He notado en los toros de La Misión -especialmente cuarto y quinto- esa impresión fiera y encastada, pero noble, que mira más allá de la muralla de tinieblas que es la Plaza México. Tenían los toros, bien presentados, las astas desarrolladas y ese recogimiento casi religioso de su presencia en el ruedo que le da emoción a lo que sucede. Los pitones en la cabeza, animada fosforecencia como si el sol que moría en el horizonte, se hubiera recogido en ellos y al rasgarlos, sangrase la luz del toreo.
La hosquedad de las tinieblas, reflejadas en los toros iban entrando lentamente con hondura, en el espíritu de los aficionados. El enigma de lo desaparecido. La muerte vendría después con toda la espectacularidad que hace del sentimiento, por lo mortal la base de la fiesta brava. Porque este es el punto superlativamente emotivo de su existencia triunfante: la muerte del toro de verdad en el ruedo.
Ninguna muerte es tan natural como la que le ocurre a los toros en el ruedo, máxime si son bravos como los de La Misión, a la vista de todos los que la quieran ver. Los bureles sucumbían a los pies de los toreros y le daban al toreo su valore trascendente. De ahí la naturalidad de esa muerte, su realismo; porque se le ve, se le ve venir, se le ve ocurrir, se plasma ante los sentidos como obra de arte. No es un suceso más: la muerte viva, la revelación del misterio, estar y no estar, instantáneo sobre el ruedo.
Con los bravos toros de La Misión, ronca lloraba la Plaza México los gritos que se lanzaban al eco -ganadero, ganadero- los toros tejían su misterio, y pasaban del enigma de lo desaparecido al enigma de lo desconocido y los toreros, en esta ocasión los humildes de la fiesta, sin sitio, bajo su traje de luces, se dejaban ir por las sombras del redondel en busca del toreo que se nos iba. Hasta que apareció un espontáneo, de nombre Enrique Gutiérrez, con un pañuelito, y sorpresivamente Carlos Rondero le dio su muleta y le puso la sal a la corrida ¡Vaya salero el de este chaval! De finos andares y que llenó de torería el coso de Mixcoac.

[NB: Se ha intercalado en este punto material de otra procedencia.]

-- ==== Sys2Proof/Machine/Primitives.lean ====
section
/-! DEFINITION. The bit primitives of both engines (spec 40_primitives.md R130 to R147). Modular addition ADD_w (R147, R7) is `+` on bit vectors of width w, which wraps silently. -/

namespace Sys2Proof.Machine

/-- SHR_w(x, n), logical right shift; only for n < w (R130). -/
def shr {w : Nat} (x : BitVec w) (n : Nat) (_h : n < w := by decide) : BitVec w :=
  x >>> n

/-- ROTR_w(x, n); only for n in [1, w−1]: the call itself demands the proof, so a rotate by 0 or by w and more is given no value (R131, R133). -/
def rotr {w : Nat} (x : BitVec w) (n : Nat) (_h : 1 ≤ n ∧ n < w := by decide) : BitVec w :=
  (x >>> n) ||| (x <<< (w - n))

/-- ROTL_w(x, n); only for n in [1, w−1] (R132, R133). -/
def rotl {w : Nat} (x : BitVec w) (n : Nat) (_h : 1 ≤ n ∧ n < w := by decide) : BitVec w :=
  (x <<< n) ||| (x >>> (w - n))

/-- SHR as a general function of its amount: refused unless n < w (R130, R133). -/
def shr? {w : Nat} (x : BitVec w) (n : Nat) : Option (BitVec w) :=
  if h : n < w then some (shr x n h) else none

/-- ROTR as a general function of its amount: refused for n = 0 and n ≥ w (R133; 93_implementation_defined.md U1). -/
def rotr? {w : Nat} (x : BitVec w) (n : Nat) : Option (BitVec w) :=
  if h : 1 ≤ n ∧ n < w then some (rotr x n h) else none

/-- ROTL as a general function of its amount: refused for n = 0 and n ≥ w (R133; 93_implementation_defined.md U1). -/
def rotl? {w : Nat} (x : BitVec w) (n : Nat) : Option (BitVec w) :=
  if h : 1 ≤ n ∧ n < w then some (rotl x n h) else none

/-- Ch_w (R134). -/
def ch {w : Nat} (x y z : BitVec w) : BitVec w :=
  (x &&& y) ^^^ (~~~x &&& z)

/-- Maj_w (R135). -/
def maj {w : Nat} (x y z : BitVec w) : BitVec w :=
  (x &&& y) ^^^ (x &&& z) ^^^ (y &&& z)

/-- Parity_32 (R136). -/
def parity (x y z : Word32) : Word32 :=
  x ^^^ y ^^^ z

/-- Σ0, 32-bit (R137). -/
def bigSigma0_32 (x : Word32) : Word32 :=
  rotr x 2 ^^^ rotr x 13 ^^^ rotr x 22

/-- Σ1, 32-bit (R138). -/
def bigSigma1_32 (x : Word32) : Word32 :=
  rotr x 6 ^^^ rotr x 11 ^^^ rotr x 25

/-- σ0, 32-bit (R139). -/
def smallSigma0_32 (x : Word32) : Word32 :=
  rotr x 7 ^^^ rotr x 18 ^^^ shr x 3

/-- σ1, 32-bit (R140). -/
def smallSigma1_32 (x : Word32) : Word32 :=
  rotr x 17 ^^^ rotr x 19 ^^^ shr x 10

/-- Σ0, 64-bit (R141). -/
def bigSigma0_64 (x : Word64) : Word64 :=
  rotr x 28 ^^^ rotr x 34 ^^^ rotr x 39

/-- Σ1, 64-bit (R142). -/
def bigSigma1_64 (x : Word64) : Word64 :=
  rotr x 14 ^^^ rotr x 18 ^^^ rotr x 41

/-- σ0, 64-bit (R143). -/
def smallSigma0_64 (x : Word64) : Word64 :=
  rotr x 1 ^^^ rotr x 8 ^^^ shr x 7

/-- σ1, 64-bit (R144). -/
def smallSigma1_64 (x : Word64) : Word64 :=
  rotr x 19 ^^^ rotr x 61 ^^^ shr x 6

/-- F(x, y, z, t), the SHA-1 selector. The round index has the type of the indices below 80, so a t outside [0, 80) cannot be given (R145). -/
def fSel (x y z : Word32) (t : Fin 80) : Word32 :=
  if t.val < 20 then ch x y z
  else if t.val < 40 then parity x y z
  else if t.val < 60 then maj x y z
  else parity x y z

end Sys2Proof.Machine
end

Sí, el espontáneo dio la nota torera de la tarde, lo sorpresivo, lo inesperado, al conseguir detener las sombras para poder torear en la tarde invernal quebrada por la fría brisa. Entendió la nobleza del toro de La Misión y le ha pegado tres pases naturales, adelantando la muleta y trayéndoselo muy toreado, a lo grande y quien dice grande, dice clasicismo. Fina estampa torera con la esencia de lo antiguo, devorando infinitos; pases lentos, rítmicos, bravíos, suspendidos en el aire que entretejieron filigranas y el toreo siguiera cantando en la Plaza México.
Mientras las figuras del toreo bonito, ya en España comiendo merluza y vino de La Rioja, festejan sus triunfos con los becerros. Los diestros humildes naufragaban ante toros, simplemente toros de encastada nobleza. Se salvaba Humberto Flores que le echó valor y dos riñonudas estocadas para salir avante del paso. Y las autoridades enloquecidas, sin poder poner orden en el ruedo (a los picadores, a los toreros, y a la pachanga que se suscitó con el lanzamiento al ruedo del espontáneo). En la plaza mis amigos de la tv francesa se despedían de México con el sabor de lo no esperado, en especial don Vicente Bourg Zacato del Journal Sud-Ouest; Emilio Mallé, director de los espléndidos documentales del Canal Plus sobre Curro Romero, Manolete y Arruza; Christian, director del documental que se prepara sobre El Juli, y su simpático grupo; Tristán, Isabele, Carlota, Bernard y Javier. En el recuerdo los naturales del espontáneo y los toros de La Misión.